83 points | by lairv 7 hours ago

9 comments

mohsen1 15 minutes ago
Uses public dataset to evaluate which is not meant for evaluation. Writes super specific prompt[1] and claims eye catching results.
This is the state of "AI" these days I guess...
[1] https://github.com/symbolica-ai/ARC-AGI-3-Agents/blob/symbol...
[-]
- Rebuff5007 8 minutes ago
  Of course it is... we are in an era where a well-timed blog post showing "SOTA results" on a benchmark can net millions in funding
stephantul 2 hours ago
The fact that this was on the set of training problems with a custom harness basically makes the headline a lie.
What if you give opus the same harness? Do people even care about meaningful comparisons any more or is it all just “numbers go up”
[-]
- cbg0 1 hour ago
  When you're on the hunt for VC cash "numbers go up" is the main criteria.
- ting0 31 minutes ago
  Does it matter though? If it accomplishes the task, it accomplishes the task. Everyone uses a harness anyway, and finding the best harness is relevant. Also perhaps this hints at something bigger, i.e.: we're wasting our time focusing on the model when we could be focusing on the harness.
padolsey 1 hour ago
Knowing the nature of a test ahead of time, building out your capabilities and tooling before entering the exam hall when your peers don't have that advantage, makes you a cheater.
[-]
- BoorishBears 46 minutes ago
  Lots of people doing the same with extra steps (generating synthetic data from test questions with the LLM then training on it)
  I wish we'd move past public test sets for LLM benchmarks: publish a plain english explanation of the tasks, allow questions and clarifications, and but never release a single question from the test set verbatim.
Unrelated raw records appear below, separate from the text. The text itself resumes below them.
/-- A command starts, or goes on to its next tile boundary; bits of its chunk bitmap are set as its writes are performed. A
command that cannot run leaves the state as it is. `mine` says that the built command is one of this operation. -/
def State.runCommand (s : State) (e : Eng) (w : CmdAt) (c : Tmpl) (mine : Bool) (check : Core → Tmpl → Bool)
    (part : State → Who → Entry → Tmpl → Part) : State :=
  match s.command w.core e w.seq with
  | none => s
  | some t =>
    if !mine then s
    else if t.done then (if t.built = some c then s.trackChunks w.core e t c else s)
    else
      let g := if t.started.isSome then
          (if t.built = some c && s.mayGoOn w.core e t c then Go.go s t else .no s)
        else s.start w.core e t c check
      match g with
      | .no s => s
      | .go s t =>
        let s := (part s (cmdWho w.core e t) t c).store w.core e t
        match s.command w.core e w.seq with
        | some t => s.trackChunks w.core e t c
        | none => s

/-! ### Checked writes of commands (R303, R306) -/

/-- A checked write of up to 16 bytes by a command. -/
def State.cmdWrite (s : State) (w : Who) (wseq : Nat) (va : VAddr) (bs : List Byte) : ERes (List Nat) :=
  (s.engAlias w wseq va (.mem va bs.length)).bind fun s _ =>
    (s.engWrite w va bs).bind fun s t => .ok s [t]

/-- Checked writes in pieces (R215, R229). -/
def State.cmdWriteN (s : State) (w : Who) (wseq : Nat) (va : VAddr) : Nat → List Byte → ERes (List Nat)
  | 0, _ => .ok s []
  | fuel + 1, bs =>
    if bs.isEmpty then .ok s []
    else
      let m := pieceSize va bs.length
      (s.cmdWrite w wseq va (bs.take m)).bind fun s t =>
        (State.cmdWriteN s w wseq (va + BitVec.ofNat 72 m) fuel (bs.drop m)).bind fun s ts => .ok s (t ++ ts)

/-! ### Decode faults and retirement -/

/-- `DECODE_FAULT` (R111, R112, R115, R116): the command at the head of its queue does not decode; it takes and does nothing,
and retires as a fault. -/
def execDecodeFault (w : CmdAt) (e : Eng) (cause : Byte) (s : State) : Host.Outcome State Fault Refusal :=
  let x := (s.core w.core).eng e
  match x.command e w.seq with
  | none => .next s
  | some t =>
    if x.flt || (s.core w.core).stopped || !x.loads.isEmpty || t.done || t.decodeFault e ≠ some cause || (x.headCommand e).map Entry.seq ≠ some t.seq then
      .next s
    else .next (s.setCommand w.core e { t with fault := some (cause, 0), done := true })

/-- The register of a command receives zero, marked faulted for the user context (R212, R443). -/
def State.faultRegister (s : State) (k : Nat) (e : Eng) (t : Entry) (cause : Byte) (addr : W64) : State :=
  if t.promOn then
    let m : Mark := { trap := engineTrap e t.seq t.thief cause addr, of := some (e, t.seq) }
    s.deliver k t.fw t.prom 0 (if t.fw then none else some m)
  else s

/-- The register of a command that retires without a fault (R70, R217, R221, R354): a promise went out at its start; another
result is delivered now, zero where the command retires without effect. -/
def State.resultRegister (s : State) (k : Nat) (e : Eng) (t : Entry) : State :=
  let promise : Bool := match t.built with | some c => e = .ce && opCode c ≠ 6 | none => false
  if !t.promOn || (promise && t.started.isSome) then s
  else s.deliver k t.fw t.prom (if t.void || t.stop then 0 else t.result) none

/-- The use that a command carried is over: the rest of its berths is FREE (R71, R74, R77). -/
def State.endCarried (s : State) (k : Nat) (e : Eng) (t : Entry) (c : Tmpl) : State :=
  match (if calendared e && t.started.isSome then bookOf c else none) with
  | none => s
  | some (id, j) =>
    let cal := engCal e k
    (s.setCal cal ((s.cal cal).dropUse { pkg := s.pkg, core := k, hm := false, xid := id, use := j })).useDone k id j

/-- The bitmap slot of a copy at its retirement (R216): every bit where it had its effect; the slot is free. -/
def Core.leaveSlot (c : Core) (e : Eng) (t : Entry) (b : Tmpl) : Core :=
  match bmapSlot e b with
  | none => c
  | some n =>
    let x := c.slotOf n
    if x.holder ≠ some t.seq then c
    else c.setSlot n { x with bits := if t.fault.isSome || t.void || t.stop then x.bits else BitVec.allOnes 64, holder := none }

/-- Where the contents of a permutation table being loaded are kept until retirement (R219). -/
def permStage (id : Nat) : Nat := 16 + id

/-- A permutation table takes its new contents (R219). -/
def Core.takeTable (c : Core) (e : Eng) (t : Entry) (b : Tmpl) : Core :=
  if e = .ce && opCode b = 4 && opFlag b 5 && t.fault.isNone && !t.void && !t.stop then
    let id := fieldOf b 24 % 16
    { c with perm := (c.perm.put [] id (c.perm.get [] (permStage id))).put [] (permStage id) [] }
  else c

/-- Write the completion word of a command (R201): the value that DONE takes. -/
def State.completionWord (s : State) (k : Nat) (e : Eng) (t : Entry) (c : Tmpl) (done : Nat) : ERes Unit :=
  if seqwOf c then
    let va : VAddr := BitVec.ofNat 72 (((s.core k).eng e).cw.toNat / 8 * 8)
    (s.engAlias (cmdWho k e t) t.wseq va (.mem va 8)).bind fun s _ => s.engStore (cmdWho k e t) va (leBytes 8 done)
  else .ok s ()

/-- The queue after a command has left it: its fault halts the queue (R212). -/
def Engine.afterRetire (x : Engine) (e : Eng) (t : Entry) (now : Nat) (fault : Option (Byte × W64)) : Engine :=
  let x := { x.retireSeq t.seq with
    q := x.q.filter fun y => !(y.isCommand e && y.seq = t.seq)
    moved := x.moved.filter fun m => m.seq ≠ t.seq
    wide := x.wide || (match t.built with | some c => decide (3 ≤ opScope c) | none => false) }
  let x := if t.thief.isNone then { x with idleFrom := now } else x
  match fault with
  | none => x
  | some (cause, a) =>
    { x with
      flt := true
      cause := cause
      rep := x.rep ++
        [{ seq := t.seq, thief := t.thief, cause := cause, addr := a,
           slot := (match t.built with | some c => bmapSlot e c | none => none), reported := false }] }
  It made sense back when models needed to be finetuned on the task to even reliably answer. If we're saying this is the path to AGI we should be able to rely on the generalization of the model to get it right.
  [-]
  - ting0 30 minutes ago
    You have a problem with generating synthetic data from test questions? Humans simulate experiences in their mind. What's the problem?
    [-]
    - BoorishBears 15 minutes ago
      Models don't generalize as well as humans.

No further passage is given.